A Garganta da Serpente
Veneno Crônico crônicas
  • aumentar a fonte
  • diminuir a fonte
  • versão para impressão
  • recomende esta página

À Mãe Ausente

(Géber Romano Accioly)

O ano - dois mil e três.
O mês - novembro.
O dia - Segunda-feira.
A data - onze.
A hora - duas e quarenta e seis: É muito tarde!

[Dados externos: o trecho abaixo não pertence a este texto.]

/-- The bytes of an instruction, by the rows of spec/opcode_table.json (an ILLEGAL instruction's byte is its operand). -/
def encode : Instr → List Byte
  | .nop => [0x00#8]
  | .ld_BC_nn nn => 0x01#8 :: immediateBytes nn
  | .ld_atBC_A => [0x02#8]
  | .inc_BC => [0x03#8]
  | .inc_B => [0x04#8]
  | .dec_B => [0x05#8]
  | .ld_B_n n => [0x06#8, n]
  | .rlca => [0x07#8]
  | .ld_atnn_SP nn => 0x08#8 :: immediateBytes nn
  | .add_HL_BC => [0x09#8]
  | .ld_A_atBC => [0x0A#8]
  | .dec_BC => [0x0B#8]
  | .inc_C => [0x0C#8]
  | .dec_C => [0x0D#8]
  | .ld_C_n n => [0x0E#8, n]
  | .rrca => [0x0F#8]
  | .stop ignored => [0x10#8, ignored]
  | .ld_DE_nn nn => 0x11#8 :: immediateBytes nn
  | .ld_atDE_A => [0x12#8]
  | .inc_DE => [0x13#8]
  | .inc_D => [0x14#8]
  | .dec_D => [0x15#8]
  | .ld_D_n n => [0x16#8, n]
  | .rla => [0x17#8]
  | .jr_e e => [0x18#8, e]
  | .add_HL_DE => [0x19#8]
  | .ld_A_atDE => [0x1A#8]
  | .dec_DE => [0x1B#8]
  | .inc_E => [0x1C#8]
  | .dec_E => [0x1D#8]
  | .ld_E_n n => [0x1E#8, n]
  | .rra => [0x1F#8]
  | .jr_NZ_e e => [0x20#8, e]
  | .ld_HL_nn nn => 0x21#8 :: immediateBytes nn
  | .ld_atHLinc_A => [0x22#8]
  | .inc_HL => [0x23#8]
  | .inc_H => [0x24#8]
  | .dec_H => [0x25#8]
  | .ld_H_n n => [0x26#8, n]
  | .daa => [0x27#8]
  | .jr_Z_e e => [0x28#8, e]
  | .add_HL_HL => [0x29#8]
  | .ld_A_atHLinc => [0x2A#8]
  | .dec_HL => [0x2B#8]
  | .inc_L => [0x2C#8]
  | .dec_L => [0x2D#8]
  | .ld_L_n n => [0x2E#8, n]
  | .cpl => [0x2F#8]
  | .jr_NC_e e => [0x30#8, e]
  | .ld_SP_nn nn => 0x31#8 :: immediateBytes nn
  | .ld_atHLdec_A => [0x32#8]
  | .inc_SP => [0x33#8]
  | .inc_atHL => [0x34#8]
  | .dec_atHL => [0x35#8]
  | .ld_atHL_n n => [0x36#8, n]
  | .scf => [0x37#8]
  | .jr_C_e e => [0x38#8, e]
  | .add_HL_SP => [0x39#8]
  | .ld_A_atHLdec => [0x3A#8]
  | .dec_SP => [0x3B#8]
  | .inc_A => [0x3C#8]
  | .dec_A => [0x3D#8]
  | .ld_A_n n => [0x3E#8, n]
  | .ccf => [0x3F#8]
  | .ld_B_B => [0x40#8]
  | .ld_B_C => [0x41#8]
  | .ld_B_D => [0x42#8]
  | .ld_B_E => [0x43#8]
  | .ld_B_H => [0x44#8]
  | .ld_B_L => [0x45#8]
  | .ld_B_atHL => [0x46#8]
  | .ld_B_A => [0x47#8]
  | .ld_C_B => [0x48#8]
  | .ld_C_C => [0x49#8]
  | .ld_C_D => [0x4A#8]
  | .ld_C_E => [0x4B#8]
  | .ld_C_H => [0x4C#8]
  | .ld_C_L => [0x4D#8]
  | .ld_C_atHL => [0x4E#8]
  | .ld_C_A => [0x4F#8]
  | .ld_D_B => [0x50#8]
  | .ld_D_C => [0x51#8]
  | .ld_D_D => [0x52#8]
  | .ld_D_E => [0x53#8]
  | .ld_D_H => [0x54#8]
  | .ld_D_L => [0x55#8]
  | .ld_D_atHL => [0x56#8]
  | .ld_D_A => [0x57#8]
  | .ld_E_B => [0x58#8]
  | .ld_E_C => [0x59#8]
  | .ld_E_D => [0x5A#8]
  | .ld_E_E => [0x5B#8]
  | .ld_E_H => [0x5C#8]
  | .ld_E_L => [0x5D#8]
  | .ld_E_atHL => [0x5E#8]
  | .ld_E_A => [0x5F#8]
  | .ld_H_B => [0x60#8]
  | .ld_H_C => [0x61#8]
  | .ld_H_D => [0x62#8]
  | .ld_H_E => [0x63#8]
  | .ld_H_H => [0x64#8]
  | .ld_H_L => [0x65#8]
  | .ld_H_atHL => [0x66#8]
  | .ld_H_A => [0x67#8]
  | .ld_L_B => [0x68#8]
  | .ld_L_C => [0x69#8]
  | .ld_L_D => [0x6A#8]
  | .ld_L_E => [0x6B#8]
  | .ld_L_H => [0x6C#8]
  | .ld_L_L => [0x6D#8]
  | .ld_L_atHL => [0x6E#8]
  | .ld_L_A => [0x6F#8]
  | .ld_atHL_B => [0x70#8]
  | .ld_atHL_C => [0x71#8]
  | .ld_atHL_D => [0x72#8]
  | .ld_atHL_E => [0x73#8]
  | .ld_atHL_H => [0x74#8]
  | .ld_atHL_L => [0x75#8]
  | .halt => [0x76#8]
  | .ld_atHL_A => [0x77#8]
  | .ld_A_B => [0x78#8]
  | .ld_A_C => [0x79#8]
  | .ld_A_D => [0x7A#8]
  | .ld_A_E => [0x7B#8]
  | .ld_A_H => [0x7C#8]
  | .ld_A_L => [0x7D#8]
  | .ld_A_atHL => [0x7E#8]
  | .ld_A_A => [0x7F#8]
  | .add_A_B => [0x80#8]
  | .add_A_C => [0x81#8]
  | .add_A_D => [0x82#8]
  | .add_A_E => [0x83#8]
  | .add_A_H => [0x84#8]
  | .add_A_L => [0x85#8]
  | .add_A_atHL => [0x86#8]
  | .add_A_A => [0x87#8]
  | .adc_A_B => [0x88#8]
  | .adc_A_C => [0x89#8]
  | .adc_A_D => [0x8A#8]
  | .adc_A_E => [0x8B#8]
  | .adc_A_H => [0x8C#8]
  | .adc_A_L => [0x8D#8]
  | .adc_A_atHL => [0x8E#8]
  | .adc_A_A => [0x8F#8]
  | .sub_B => [0x90#8]
  | .sub_C => [0x91#8]
  | .sub_D => [0x92#8]
  | .sub_E => [0x93#8]
  | .sub_H => [0x94#8]
  | .sub_L => [0x95#8]
  | .sub_atHL => [0x96#8]
  | .sub_A => [0x97#8]
  | .sbc_A_B => [0x98#8]
  | .sbc_A_C => [0x99#8]
  | .sbc_A_D => [0x9A#8]
  | .sbc_A_E => [0x9B#8]
  | .sbc_A_H => [0x9C#8]
  | .sbc_A_L => [0x9D#8]
  | .sbc_A_atHL => [0x9E#8]
  | .sbc_A_A => [0x9F#8]
  | .and_B => [0xA0#8]
  | .and_C => [0xA1#8]
  | .and_D => [0xA2#8]
  | .and_E => [0xA3#8]
  | .and_H => [0xA4#8]
  | .and_L => [0xA5#8]
  | .and_atHL => [0xA6#8]
  | .and_A => [0xA7#8]
  | .xor_B => [0xA8#8]
  | .xor_C => [0xA9#8]
  | .xor_D => [0xAA#8]
  | .xor_E => [0xAB#8]
  | .xor_H => [0xAC#8]
  | .xor_L => [0xAD#8]
  | .xor_atHL => [0xAE#8]
  | .xor_A => [0xAF#8]
  | .or_B => [0xB0#8]
  | .or_C => [0xB1#8]
  | .or_D => [0xB2#8]
  | .or_E => [0xB3#8]
  | .or_H => [0xB4#8]
  | .or_L => [0xB5#8]
  | .or_atHL => [0xB6#8]
  | .or_A => [0xB7#8]
  | .cp_B => [0xB8#8]
  | .cp_C => [0xB9#8]
  | .cp_D => [0xBA#8]
  | .cp_E => [0xBB#8]
  | .cp_H => [0xBC#8]
  | .cp_L => [0xBD#8]
  | .cp_atHL => [0xBE#8]
  | .cp_A => [0xBF#8]
  | .ret_NZ => [0xC0#8]
  | .pop_BC => [0xC1#8]
  | .jp_NZ_nn nn => 0xC2#8 :: immediateBytes nn
  | .jp_nn nn => 0xC3#8 :: immediateBytes nn
  | .call_NZ_nn nn => 0xC4#8 :: immediateBytes nn
  | .push_BC => [0xC5#8]
  | .add_A_n n => [0xC6#8, n]
  | .rst_00 => [0xC7#8]
  | .ret_Z => [0xC8#8]
  | .ret => [0xC9#8]
  | .jp_Z_nn nn => 0xCA#8 :: immediateBytes nn
  | .call_Z_nn nn => 0xCC#8 :: immediateBytes nn
  | .call_nn nn => 0xCD#8 :: immediateBytes nn
  | .adc_A_n n => [0xCE#8, n]
  | .rst_08 => [0xCF#8]
  | .ret_NC => [0xD0#8]
  | .pop_DE => [0xD1#8]
  | .jp_NC_nn nn => 0xD2#8 :: immediateBytes nn
  | .illegal op => [op]
  | .call_NC_nn nn => 0xD4#8 :: immediateBytes nn
  | .push_DE => [0xD5#8]
  | .sub_n n => [0xD6#8, n]
  | .rst_10 => [0xD7#8]
  | .ret_C => [0xD8#8]
  | .reti => [0xD9#8]
  | .jp_C_nn nn => 0xDA#8 :: immediateBytes nn
  | .call_C_nn nn => 0xDC#8 :: immediateBytes nn
  | .sbc_A_n n => [0xDE#8, n]
  | .rst_18 => [0xDF#8]
  | .ldh_atn_A n => [0xE0#8, n]
  | .pop_HL => [0xE1#8]
  | .ld_atC_A => [0xE2#8]
  | .push_HL => [0xE5#8]
  | .and_n n => [0xE6#8, n]
  | .rst_20 => [0xE7#8]
  | .add_SP_e e => [0xE8#8, e]
  | .jp_HL => [0xE9#8]
  | .ld_atnn_A nn => 0xEA#8 :: immediateBytes nn
  | .xor_n n => [0xEE#8, n]
  | .rst_28 => [0xEF#8]
  | .ldh_A_atn n => [0xF0#8, n]
  | .pop_AF => [0xF1#8]
  | .ld_A_atC => [0xF2#8]
  | .di => [0xF3#8]
  | .push_AF => [0xF5#8]
  | .or_n n => [0xF6#8, n]
  | .rst_30 => [0xF7#8]
  | .ld_HL_SPe e => [0xF8#8, e]
  | .ld_SP_HL => [0xF9#8]
  | .ld_A_atnn nn => 0xFA#8 :: immediateBytes nn
  | .ei => [0xFB#8]
  | .cp_n n => [0xFE#8, n]
  | .rst_38 => [0xFF#8]
  | .rlc_B => [0xCB#8, 0x00#8]
  | .rlc_C => [0xCB#8, 0x01#8]
  | .rlc_D => [0xCB#8, 0x02#8]
  | .rlc_E => [0xCB#8, 0x03#8]
  | .rlc_H => [0xCB#8, 0x04#8]
  | .rlc_L => [0xCB#8, 0x05#8]
  | .rlc_atHL => [0xCB#8, 0x06#8]
  | .rlc_A => [0xCB#8, 0x07#8]
  | .rrc_B => [0xCB#8, 0x08#8]
  | .rrc_C => [0xCB#8, 0x09#8]
  | .rrc_D => [0xCB#8, 0x0A#8]
  | .rrc_E => [0xCB#8, 0x0B#8]
  | .rrc_H => [0xCB#8, 0x0C#8]
  | .rrc_L => [0xCB#8, 0x0D#8]
  | .rrc_atHL => [0xCB#8, 0x0E#8]
  | .rrc_A => [0xCB#8, 0x0F#8]
  | .rl_B => [0xCB#8, 0x10#8]
  | .rl_C => [0xCB#8, 0x11#8]
  | .rl_D => [0xCB#8, 0x12#8]
  | .rl_E => [0xCB#8, 0x13#8]
  | .rl_H => [0xCB#8, 0x14#8]
  | .rl_L => [0xCB#8, 0x15#8]
  | .rl_atHL => [0xCB#8, 0x16#8]
  | .rl_A => [0xCB#8, 0x17#8]
  | .rr_B => [0xCB#8, 0x18#8]
  | .rr_C => [0xCB#8, 0x19#8]
  | .rr_D => [0xCB#8, 0x1A#8]
  | .rr_E => [0xCB#8, 0x1B#8]
  | .rr_H => [0xCB#8, 0x1C#8]
  | .rr_L => [0xCB#8, 0x1D#8]
  | .rr_atHL => [0xCB#8, 0x1E#8]
  | .rr_A => [0xCB#8, 0x1F#8]
  | .sla_B => [0xCB#8, 0x20#8]
  | .sla_C => [0xCB#8, 0x21#8]
  | .sla_D => [0xCB#8, 0x22#8]
  | .sla_E => [0xCB#8, 0x23#8]
  | .sla_H => [0xCB#8, 0x24#8]
  | .sla_L => [0xCB#8, 0x25#8]
  | .sla_atHL => [0xCB#8, 0x26#8]
  | .sla_A => [0xCB#8, 0x27#8]
  | .sra_B => [0xCB#8, 0x28#8]
  | .sra_C => [0xCB#8, 0x29#8]
  | .sra_D => [0xCB#8, 0x2A#8]
  | .sra_E => [0xCB#8, 0x2B#8]
  | .sra_H => [0xCB#8, 0x2C#8]
  | .sra_L => [0xCB#8, 0x2D#8]
  | .sra_atHL => [0xCB#8, 0x2E#8]
  | .sra_A => [0xCB#8, 0x2F#8]
  | .swap_B => [0xCB#8, 0x30#8]
  | .swap_C => [0xCB#8, 0x31#8]
  | .swap_D => [0xCB#8, 0x32#8]
  | .swap_E => [0xCB#8, 0x33#8]
  | .swap_H => [0xCB#8, 0x34#8]
  | .swap_L => [0xCB#8, 0x35#8]
  | .swap_atHL => [0xCB#8, 0x36#8]
  | .swap_A => [0xCB#8, 0x37#8]
  | .srl_B => [0xCB#8, 0x38#8]
  | .srl_C => [0xCB#8, 0x39#8]
  | .srl_D => [0xCB#8, 0x3A#8]
  | .srl_E => [0xCB#8, 0x3B#8]
  | .srl_H => [0xCB#8, 0x3C#8]
  | .srl_L => [0xCB#8, 0x3D#8]
  | .srl_atHL => [0xCB#8, 0x3E#8]
  | .srl_A => [0xCB#8, 0x3F#8]
  | .bit_0_B => [0xCB#8, 0x40#8]
  | .bit_0_C => [0xCB#8, 0x41#8]
  | .bit_0_D => [0xCB#8, 0x42#8]
  | .bit_0_E => [0xCB#8, 0x43#8]
  | .bit_0_H => [0xCB#8, 0x44#8]
  | .bit_0_L => [0xCB#8, 0x45#8]
  | .bit_0_atHL => [0xCB#8, 0x46#8]
  | .bit_0_A => [0xCB#8, 0x47#8]
  | .bit_1_B => [0xCB#8, 0x48#8]
  | .bit_1_C => [0xCB#8, 0x49#8]
  | .bit_1_D => [0xCB#8, 0x4A#8]
  | .bit_1_E => [0xCB#8, 0x4B#8]
  | .bit_1_H => [0xCB#8, 0x4C#8]
  | .bit_1_L => [0xCB#8, 0x4D#8]
  | .bit_1_atHL => [0xCB#8, 0x4E#8]
  | .bit_1_A => [0xCB#8, 0x4F#8]
  | .bit_2_B => [0xCB#8, 0x50#8]
  | .bit_2_C => [0xCB#8, 0x51#8]
  | .bit_2_D => [0xCB#8, 0x52#8]
  | .bit_2_E => [0xCB#8, 0x53#8]
  | .bit_2_H => [0xCB#8, 0x54#8]
  | .bit_2_L => [0xCB#8, 0x55#8]
  | .bit_2_atHL => [0xCB#8, 0x56#8]
  | .bit_2_A => [0xCB#8, 0x57#8]
  | .bit_3_B => [0xCB#8, 0x58#8]
  | .bit_3_C => [0xCB#8, 0x59#8]
  | .bit_3_D => [0xCB#8, 0x5A#8]
  | .bit_3_E => [0xCB#8, 0x5B#8]
  | .bit_3_H => [0xCB#8, 0x5C#8]
  | .bit_3_L => [0xCB#8, 0x5D#8]
  | .bit_3_atHL => [0xCB#8, 0x5E#8]
  | .bit_3_A => [0xCB#8, 0x5F#8]
  | .bit_4_B => [0xCB#8, 0x60#8]
  | .bit_4_C => [0xCB#8, 0x61#8]
  | .bit_4_D => [0xCB#8, 0x62#8]
  | .bit_4_E => [0xCB#8, 0x63#8]
  | .bit_4_H => [0xCB#8, 0x64#8]
  | .bit_4_L => [0xCB#8, 0x65#8]
  | .bit_4_atHL => [0xCB#8, 0x66#8]
  | .bit_4_A => [0xCB#8, 0x67#8]
  | .bit_5_B => [0xCB#8, 0x68#8]
  | .bit_5_C => [0xCB#8, 0x69#8]
  | .bit_5_D => [0xCB#8, 0x6A#8]
  | .bit_5_E => [0xCB#8, 0x6B#8]
  | .bit_5_H => [0xCB#8, 0x6C#8]
  | .bit_5_L => [0xCB#8, 0x6D#8]
  | .bit_5_atHL => [0xCB#8, 0x6E#8]
  | .bit_5_A => [0xCB#8, 0x6F#8]
  | .bit_6_B => [0xCB#8, 0x70#8]
  | .bit_6_C => [0xCB#8, 0x71#8]
  | .bit_6_D => [0xCB#8, 0x72#8]
  | .bit_6_E => [0xCB#8, 0x73#8]
  | .bit_6_H => [0xCB#8, 0x74#8]
  | .bit_6_L => [0xCB#8, 0x75#8]
  | .bit_6_atHL => [0xCB#8, 0x76#8]
  | .bit_6_A => [0xCB#8, 0x77#8]
  | .bit_7_B => [0xCB#8, 0x78#8]
  | .bit_7_C => [0xCB#8, 0x79#8]
  | .bit_7_D => [0xCB#8, 0x7A#8]
  | .bit_7_E => [0xCB#8, 0x7B#8]
  | .bit_7_H => [0xCB#8, 0x7C#8]
  | .bit_7_L => [0xCB#8, 0x7D#8]
  | .bit_7_atHL => [0xCB#8, 0x7E#8]
  | .bit_7_A => [0xCB#8, 0x7F#8]
  | .res_0_B => [0xCB#8, 0x80#8]
  | .res_0_C => [0xCB#8, 0x81#8]
  | .res_0_D => [0xCB#8, 0x82#8]
  | .res_0_E => [0xCB#8, 0x83#8]
  | .res_0_H => [0xCB#8, 0x84#8]
  | .res_0_L => [0xCB#8, 0x85#8]
  | .res_0_atHL => [0xCB#8, 0x86#8]
  | .res_0_A => [0xCB#8, 0x87#8]
  | .res_1_B => [0xCB#8, 0x88#8]
  | .res_1_C => [0xCB#8, 0x89#8]
  | .res_1_D => [0xCB#8, 0x8A#8]
  | .res_1_E => [0xCB#8, 0x8B#8]
  | .res_1_H => [0xCB#8, 0x8C#8]
  | .res_1_L => [0xCB#8, 0x8D#8]
  | .res_1_atHL => [0xCB#8, 0x8E#8]
  | .res_1_A => [0xCB#8, 0x8F#8]
  | .res_2_B => [0xCB#8, 0x90#8]
  | .res_2_C => [0xCB#8, 0x91#8]
  | .res_2_D => [0xCB#8, 0x92#8]
  | .res_2_E => [0xCB#8, 0x93#8]
  | .res_2_H => [0xCB#8, 0x94#8]
  | .res_2_L => [0xCB#8, 0x95#8]
  | .res_2_atHL => [0xCB#8, 0x96#8]
  | .res_2_A => [0xCB#8, 0x97#8]
  | .res_3_B => [0xCB#8, 0x98#8]
  | .res_3_C => [0xCB#8, 0x99#8]
  | .res_3_D => [0xCB#8, 0x9A#8]
  | .res_3_E => [0xCB#8, 0x9B#8]
  | .res_3_H => [0xCB#8, 0x9C#8]
  | .res_3_L => [0xCB#8, 0x9D#8]
  | .res_3_atHL => [0xCB#8, 0x9E#8]
  | .res_3_A => [0xCB#8, 0x9F#8]
  | .res_4_B => [0xCB#8, 0xA0#8]
  | .res_4_C => [0xCB#8, 0xA1#8]
  | .res_4_D => [0xCB#8, 0xA2#8]
  | .res_4_E => [0xCB#8, 0xA3#8]
  | .res_4_H => [0xCB#8, 0xA4#8]
  | .res_4_L => [0xCB#8, 0xA5#8]
  | .res_4_atHL => [0xCB#8, 0xA6#8]
  | .res_4_A => [0xCB#8, 0xA7#8]
  | .res_5_B => [0xCB#8, 0xA8#8]
  | .res_5_C => [0xCB#8, 0xA9#8]
  | .res_5_D => [0xCB#8, 0xAA#8]
  | .res_5_E => [0xCB#8, 0xAB#8]
  | .res_5_H => [0xCB#8, 0xAC#8]
  | .res_5_L => [0xCB#8, 0xAD#8]
  | .res_5_atHL => [0xCB#8, 0xAE#8]
  | .res_5_A => [0xCB#8, 0xAF#8]
  | .res_6_B => [0xCB#8, 0xB0#8]
  | .res_6_C => [0xCB#8, 0xB1#8]
  | .res_6_D => [0xCB#8, 0xB2#8]
  | .res_6_E => [0xCB#8, 0xB3#8]
  | .res_6_H => [0xCB#8, 0xB4#8]
  | .res_6_L => [0xCB#8, 0xB5#8]
  | .res_6_atHL => [0xCB#8, 0xB6#8]
  | .res_6_A => [0xCB#8, 0xB7#8]
  | .res_7_B => [0xCB#8, 0xB8#8]
  | .res_7_C => [0xCB#8, 0xB9#8]
  | .res_7_D => [0xCB#8, 0xBA#8]
  | .res_7_E => [0xCB#8, 0xBB#8]
  | .res_7_H => [0xCB#8, 0xBC#8]
  | .res_7_L => [0xCB#8, 0xBD#8]
  | .res_7_atHL => [0xCB#8, 0xBE#8]
  | .res_7_A => [0xCB#8, 0xBF#8]
  | .set_0_B => [0xCB#8, 0xC0#8]
  | .set_0_C => [0xCB#8, 0xC1#8]
  | .set_0_D => [0xCB#8, 0xC2#8]
  | .set_0_E => [0xCB#8, 0xC3#8]
  | .set_0_H => [0xCB#8, 0xC4#8]
  | .set_0_L => [0xCB#8, 0xC5#8]
  | .set_0_atHL => [0xCB#8, 0xC6#8]
  | .set_0_A => [0xCB#8, 0xC7#8]
  | .set_1_B => [0xCB#8, 0xC8#8]
  | .set_1_C => [0xCB#8, 0xC9#8]
  | .set_1_D => [0xCB#8, 0xCA#8]
  | .set_1_E => [0xCB#8, 0xCB#8]
  | .set_1_H => [0xCB#8, 0xCC#8]
  | .set_1_L => [0xCB#8, 0xCD#8]
  | .set_1_atHL => [0xCB#8, 0xCE#8]
  | .set_1_A => [0xCB#8, 0xCF#8]
  | .set_2_B => [0xCB#8, 0xD0#8]
  | .set_2_C => [0xCB#8, 0xD1#8]
  | .set_2_D => [0xCB#8, 0xD2#8]
  | .set_2_E => [0xCB#8, 0xD3#8]
  | .set_2_H => [0xCB#8, 0xD4#8]
  | .set_2_L => [0xCB#8, 0xD5#8]
  | .set_2_atHL => [0xCB#8, 0xD6#8]
  | .set_2_A => [0xCB#8, 0xD7#8]
  | .set_3_B => [0xCB#8, 0xD8#8]
  | .set_3_C => [0xCB#8, 0xD9#8]
  | .set_3_D => [0xCB#8, 0xDA#8]
  | .set_3_E => [0xCB#8, 0xDB#8]
  | .set_3_H => [0xCB#8, 0xDC#8]
  | .set_3_L => [0xCB#8, 0xDD#8]
  | .set_3_atHL => [0xCB#8, 0xDE#8]
  | .set_3_A => [0xCB#8, 0xDF#8]
  | .set_4_B => [0xCB#8, 0xE0#8]
  | .set_4_C => [0xCB#8, 0xE1#8]
  | .set_4_D => [0xCB#8, 0xE2#8]
  | .set_4_E => [0xCB#8, 0xE3#8]
  | .set_4_H => [0xCB#8, 0xE4#8]
  | .set_4_L => [0xCB#8, 0xE5#8]
  | .set_4_atHL => [0xCB#8, 0xE6#8]
  | .set_4_A => [0xCB#8, 0xE7#8]
  | .set_5_B => [0xCB#8, 0xE8#8]
  | .set_5_C => [0xCB#8, 0xE9#8]
  | .set_5_D => [0xCB#8, 0xEA#8]
  | .set_5_E => [0xCB#8, 0xEB#8]
  | .set_5_H => [0xCB#8, 0xEC#8]
  | .set_5_L => [0xCB#8, 0xED#8]
  | .set_5_atHL => [0xCB#8, 0xEE#8]
  | .set_5_A => [0xCB#8, 0xEF#8]
  | .set_6_B => [0xCB#8, 0xF0#8]
  | .set_6_C => [0xCB#8, 0xF1#8]
  | .set_6_D => [0xCB#8, 0xF2#8]
  | .set_6_E => [0xCB#8, 0xF3#8]
  | .set_6_H => [0xCB#8, 0xF4#8]
  | .set_6_L => [0xCB#8, 0xF5#8]
  | .set_6_atHL => [0xCB#8, 0xF6#8]
  | .set_6_A => [0xCB#8, 0xF7#8]
  | .set_7_B => [0xCB#8, 0xF8#8]
  | .set_7_C => [0xCB#8, 0xF9#8]
  | .set_7_D => [0xCB#8, 0xFA#8]
  | .set_7_E => [0xCB#8, 0xFB#8]
  | .set_7_H => [0xCB#8, 0xFC#8]
  | .set_7_L => [0xCB#8, 0xFD#8]
  | .set_7_atHL => [0xCB#8, 0xFE#8]
  | .set_7_A => [0xCB#8, 0xFF#8]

É muito tarde, Mamãe, é muito tarde!

Lembro-me, (aos cinco anos), de quando nós partimos, de minha terra natal, para outras plagas, e, minha maninha inconsolável implorava: - Não vá "simbora" não, Maninho, fica comigo!
(Não lembro mais se ela chorava ou apenas, "comportadamente", sufocava o desespero - , somente sei que ela era linda, com seus quatro aninhos. Nunca mais nos vimos).
É muito tarde!

Por que, Mamãe, a vida superou o amor maternal e você deixou que nós nos separássemos?
Meu irmão mais velho para um lado. O junto de mim pra outro. O caçula pra acolá. A de colo nem conheci direito. (Só muito mais tarde, adultos, nos encontramos rápida e friamente, como estranhos).
É muito tarde!

Por uma longa infância capenga, minhas outras mães substitutas, nunca se esforçaram (ou se esforçaram) para preencher a lacuna que você deixou, e, com o passar do tempo, essa lacuna se transformou em abismo.
Você não viu cair o meu primeiro dente-de-leite.
Não cuidou de mim no meu sarampo, na minha caxumba, na minha catapora.
Nunca estava por perto para curar meus "dodóis". (Uns o tempo curou; outros foram aumentando, aumentando, aumentando...).
Nunca estava por perto para me socorrer na hora que eu levava desnecessárias e violentas surras. (costumeiramente injustas e por malfeitos de outro).
É muito tarde!

Você não conheceu minha primeira namoradinha e nem meu primeiro amiguinho e nem minha primeira professorinha; não me aplaudiu na minha primeira formaturinha em ABC.
Sua primeira substituta é que me dava banho, lavava minhas orelhas, penteava meu cabelo lourinho, lourinho, colocava lavanda em mim, remendava minha roupa e quando eu ia jantar era a quem eu pedia: - C, me dê pão. C, me dê leite (Me deleite).
É muito tarde!

Você nunca estava por perto quando eu chorava de saudade de você e dos maninhos ausentes.
Nunca estava por perto quando eu chorava, bem baixinho, de medo, ao acordar altas horas da madrugada, sozinho na cama depois de, sempre em sonhos, ter brincado com o mano mais velho, e ouvir a maninha suplicante: - Não vá "simbora" não, Maninho, fica comigo!
Nunca estava por perto quando eu chorava de tristeza, porque meu primo quebrava meus boizinhos-de-barro.
É muito tarde!

Por que, Mamãe, você partiu (tão moça e tão linda) e nos deixou? Eu, e os maninhos que por aqui ficamos, quase morremos de tanto chorar, por quê?
Lembra de quando nos encontramos, depois de uma eternidade de separação, por uns breves instantes, da frieza com que nos cumprimentamos e nos abraçamos? Até hoje não me perdôo por não ter trazido você comigo, mas...
Ainda não era muito tarde!

Por que, Mamãe, eu nunca pude chorar a sua saudade e ter de ouvir calado quando diziam (e dizem): - Que mãe desnaturada!
Por que, Mamãe, eu não pude ver você ir ficando com os cabelinhos branquinhos?
Por que eu não pude chorar, junto a você, quando partiu pela última vez. (Como dói!)
É muito tarde! Agora é muito tarde, mesmo! Tarde demais!